Não gostei das escolhas de parte do elenco, gostei do fato de terem escolhido atores suecos para interpretar alguns personagens do filme, deu mais veracidade. Daniel Craig não combina em nada com o Mikael Blomkvist, pois o personagem tem um lado doce, o que Craig não consegue interpretar, já que é extremamente bruto. Rooney Mara como Lisbeth Salander está algo forçado, não só pelo figurino como por sua interpretação. Dá para perceber que ela não está muito à vontade dando vida à Lisbeth. Já os atores que interpretam Martin Vanger e Nils Bjurman - Stellan Skarsgård e Yorick van Wageningen - foram bem escolhidos e interpretaram bem os papéis que lhe foram designados. O Christopher Plummer ficou bem no papel de Henrik Vanger, apesar de eu preferir o ator sueco Sven-Bertil Taube no mesmo. A atriz que interpreta Harriet Vanger jovem neste filme é infinitamente menos bonita que a do filme sueco, mas o contrário acontece com a atriz que interpreta Erika Berger.

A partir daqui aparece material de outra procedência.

-- ==== Sys2Proof/Machine/SecCmds.lean ====
section
/-! DEFINITION. Commands and events of OTP and security, firmware loads and the self-tests' end (R464 to R490, R501). -/

namespace Sys2Proof.Machine

/-- Keys are shut: restrictive defaults or an alarm lock, and for a host slot a kill (R464, R473, R481). -/
def keyShut (s : State) (slot : Nat) : Bool :=
  s.sec.untrusted || s.sec.lockStands || (decide (slot ≤ 3) && killedNow s)

/-- Key and instance of a slot, or of the vendor key. -/
def keyOf (s : State) (slot : Nat) : Option (List Byte × Nat) :=
  if slot = 0xFF then s.sec.vendor.map (fun k => (k, 0))
  else if slot ≤ 3 then (slotInst s slot).map (fun x => (x.2.2, x.1))
  else none

/-! ## Authentication (R474, R475, R484) -/

/-- `AUTH_CHALLENGE` (R474, R484). -/
def execAuthChallenge (c : Call) (s : State) : Out :=
  let slot := u8 c.payload 0
  command s c 0x0900 .fast (fun s => [lenIs c 4, argZero c, need (!keyShut s slot) .locked,
      argOk (decide (slot ≤ 3 ∨ slot = 0xFF)) 0, reserved c.payload 1 3, need (keyOf s slot).isSome .badState])
    (fun s =>
      let p := srcIx c.src
      let nonce := leBytes 16 (Config.nonce s.sec.nonceNo).toNat
      let gen := match keyOf s slot with | some (_, g) => g | none => 0
      let s := { s with sec := { s.sec with
        nonceNo := s.sec.nonceNo + 1, nonces := modAt s.sec.nonces p.val (fun _ => some ⟨slot, nonce, c.start⟩) } }
      okWith s c 0x0900 .fast (nonce ++ s.sec.uid ++ [byte slot, byte gen, byte p.val] ++ zeros 5))

/-- A port's new role releases the leases it may not hold (R350, R474). -/
def dropBarred (s : State) (p : PortIx) (t : Time) : State :=
  if portRole s p = .viewer then
    (List.range 30).foldl (fun s b => if (s.lease b).holder = some p then dropLease s b 2 t else s) s
  else s

/-- `AUTH_RESPONSE` (R474, R475, R484). -/
def execAuthResponse (c : Call) (s : State) : Out :=
  let slot := u8 c.payload 0
  let p := srcIx c.src
  command s c 0x0901 .fast (fun s => [lenIs c 20, argZero c, need (!keyShut s slot) .locked,
      argOk (decide (slot ≤ 3)) 0, reserved c.payload 1 3,
      need ((liveNonce s p slot c.start).isSome && (keyOf s slot).isSome) .badState,
      need (match s.sec.failAt.getD p.val none with | some a => decide (a + 100 * ms ≤ c.start) | none => true) .busy])
    (fun s =>
      match liveNonce s p slot c.start, keyOf s slot with
      | some n, some (key, gen) =>
        let mac (d : Nat) := cmac key (authMsg s n.bytes p.val slot gen d)
        if mac 1 = slice c.payload 4 16 then
          let s := clearNonce s p
          let s := { s with sec := { s.sec with
            auth := modAt s.sec.auth p.val (fun _ => some (slot, gen)), authFails := 0
            failAt := modAt s.sec.failAt p.val (fun _ => none) } }
          let s := dropBarred s p c.start
          okWith s c 0x0901 .fast ([byte (portRole s p).code, byte slot, 0, 0] ++ mac 2)
        else respond (authFailed s p c.start) c 0x0901 .fast .authFailed 0 []
      | _, _ => s)

/-- `NONCE_EXPIRY` (R474). -/
def execNonceExpiry (t : Time) (p : PortIx) (s : State) : Out :=
  event s t (fun s => match s.sec.nonces.getD p.val none with | some n => decide (n.issued + sec ≤ t) | none => false)
    (fun s => clearNonce s p)

/-- `SET_VIEW_AUTH` (R477, R488). -/
def execSetViewAuth (c : Call) (s : State) : Out :=
  let v := u8 c.payload 0
  let slot := u8 c.payload 2
  let p := srcIx c.src
  command s c 0x0902 .fast (fun s => [lenIs c 4, argZero c, needOwner s c v false, need (!keyShut s 0) .locked,
      need (portAuth s p).isSome .authRequired, viewNamed s v, argOk (decide (u8 c.payload 1 ≤ 1)) 1,
      argOk (match portAuth s p with | some (k, _) => decide (k = slot) | none => true) 2, reserved c.payload 3 1])
    (fun s =>
      let tk := if u8 c.payload 1 = 0 then none else (keyOf s slot).map (fun x => tagKey s x.1 v slot x.2)
      okWith (tagView s v c.stamp tk) c 0x0902 .fast [])

/-! ## OTP commands (R465 to R472, R485 to R487) -/

/-- `OTP_READ` (R485): an accepted word, or a bad one that reads 0. -/
def otpShown (s : State) (a : Nat) : Option Nat :=
  if decide (0x0940 ≤ a ∧ a < 0x0A40) && regionFailed s 6 then none else otpWord s.otp.cells a

def execOtpRead (c : Call) (s : State) : Out :=
  let a := u16 c.payload 0
  let n := u16 c.payload 2
  command s c 0x0910 .fast (fun _ => [lenIs c 4, argZero c, need (!(decide (a < 0x0840) && decide (0x0200 < a + n))) .denied,
      argOk (decide (a ≤ 0x3FFF)) 0, argOk (decide (1 ≤ n ∧ n ≤ 144 ∧ a + n ≤ 0x4000)) 2])
    (fun s =>
      let l := (List.range n).map (fun k => otpShown s (a + k))
      let bad (k : Nat) : Bool := decide (k < n) && (l.getD k none).isNone
      okWith s c 0x0910 .fast (leBytes 2 a ++ leBytes 2 n ++ [byte (b2n (l.any (fun x => x.isNone))), 0, 0, 0] ++
        l.flatMap (fun x => leBytes 4 (x.getD 0)) ++
        (List.range (divCeil n 8)).map (fun i => byte (bitmap ((List.range 8).map (fun b => bad (8 * i + b)))))))

/-- Whether a caller is a port with at least a role, as the table of R470 asks. -/
def roleIs (s : State) (c : Call) (r : Role) : Bool :=
  match c.src with
  | .port p => decide (r.code ≤ (portRole s p).code)
  | .sideband => false

/-- Regions whose words the lifecycle lets a raw write reach (R470). In RETURN the DEFECT region stands for its RETURN list. -/
def rawRegion (l : Life) (r k : Nat) : Bool :=
  match l with
  | .blank => false
  | .manufacture => true
  | .provisioned | .field => decide (r = 6)
  | .ret => decide (r = 6) || (decide (r = 8) && decide (8159 ≤ k ∧ k < 8175))

/-- A body word of copy A, or an entry of the RETURN list in RETURN. -/
def rawWord (l : Life) (a : Nat) : Bool :=
  match regionOf a with
  | some (r, k, false) =>
    let (n, ci) := regionBody r
    decide (k < n ∨ k = ci) || (decide (r = 8 ∧ l = .ret) && decide (8159 ≤ k ∧ k < 8175))
  | _ => false

/-- The lifecycle bars a raw write of an address that lies in a region. -/
def rawDenied (l : Life) (a : Nat) : Bool := match regionOf a with | some (r, k, _) => !rawRegion l r k | none => decide (l = .blank)

/-- Blank in every copy it has. -/
def blankWord (s : State) (a : Nat) : Bool :=
  match regionOf a with
  | some (r, k, _) => let (x, _, y) := regionSpan r
    !programmed s.otp.cells (x + k) && (match y with | some b => !programmed s.otp.cells (b + k) | none => true)
  | none => !programmed s.otp.cells a

/-- R467 for one word. -/
def mayProgram (s : State) (a : Nat) : Bool :=
  match regionOf a with
  | some (r, k, _) =>
    let ci := (regionBody r).2
    let listWord := decide (r = 8 ∧ 8159 ≤ k ∧ k < 8175)
    blankWord s a && (listWord || (!regionLocked s.otp.cells r && (decide (k = ci) || blankWord s ((regionSpan r).1 + ci))))
  | none => false

/-- The conditions under which programming may start (R465). -/
def mayStart (s : State) : Option Reject := need (otpWindow s && s.otp.jobs.isEmpty) .badState

/-- Words of a payload from offset 8. -/
def payloadWords (c : Call) (n : Nat) : List Nat := (List.range n).map (fun k => u32 c.payload (8 + 4 * k))

/-- A programming command is accepted and its words are queued. -/
def startProgram (s : State) (c : Call) (op : Nat) (deadline : Time) (words : List (Nat × Nat)) : State :=
  pushJob (accept s c op (deadline) 0) ⟨.cmd c.src op c.tag, words, 0⟩

/-- The words of an instance, its CRC last. -/
def instanceWords (first : Nat) (body : List Nat) : List (Nat × Nat) := ((body ++ [wordsCrc body]).zipIdx).map (fun x => (first + x.2, x.1))

def wordsOf (b : List Byte) : List Nat := (List.range (b.length / 4)).map (fun k => u32 b (4 * k))

/-- The words that provision a key in a place (R458, R471). -/
def keyWords (slot i role : Nat) (key : List Byte) : List (Nat × Nat) :=
  bothCopies 3 (instanceWords (0x0200 + 288 + 128 * slot + 16 * i)
    ((0x4B000000 + slot * 65536 + i * 256 + role) :: (wordsOf (keyWrap kekBytes key) ++ [0, 0, 0, 0])))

Um ponto forte do filme que agradou muito a quem assistiu foi a entrada do filme, com vários efeitos computadorizados ótimos e uma boa música combinando. Porém, em minha opinião, embora sejam muito bonitos visualmente, os efeitos não têm nada a ver com o filme. Já esperava por algo assim, já que o filme é americano e americanos adoram colocar efeitos em seus filmes. O filme é bom, mas eu teria gostado mais se não tivesse visto a versão sueca, que é bem melhor em todos os sentidos.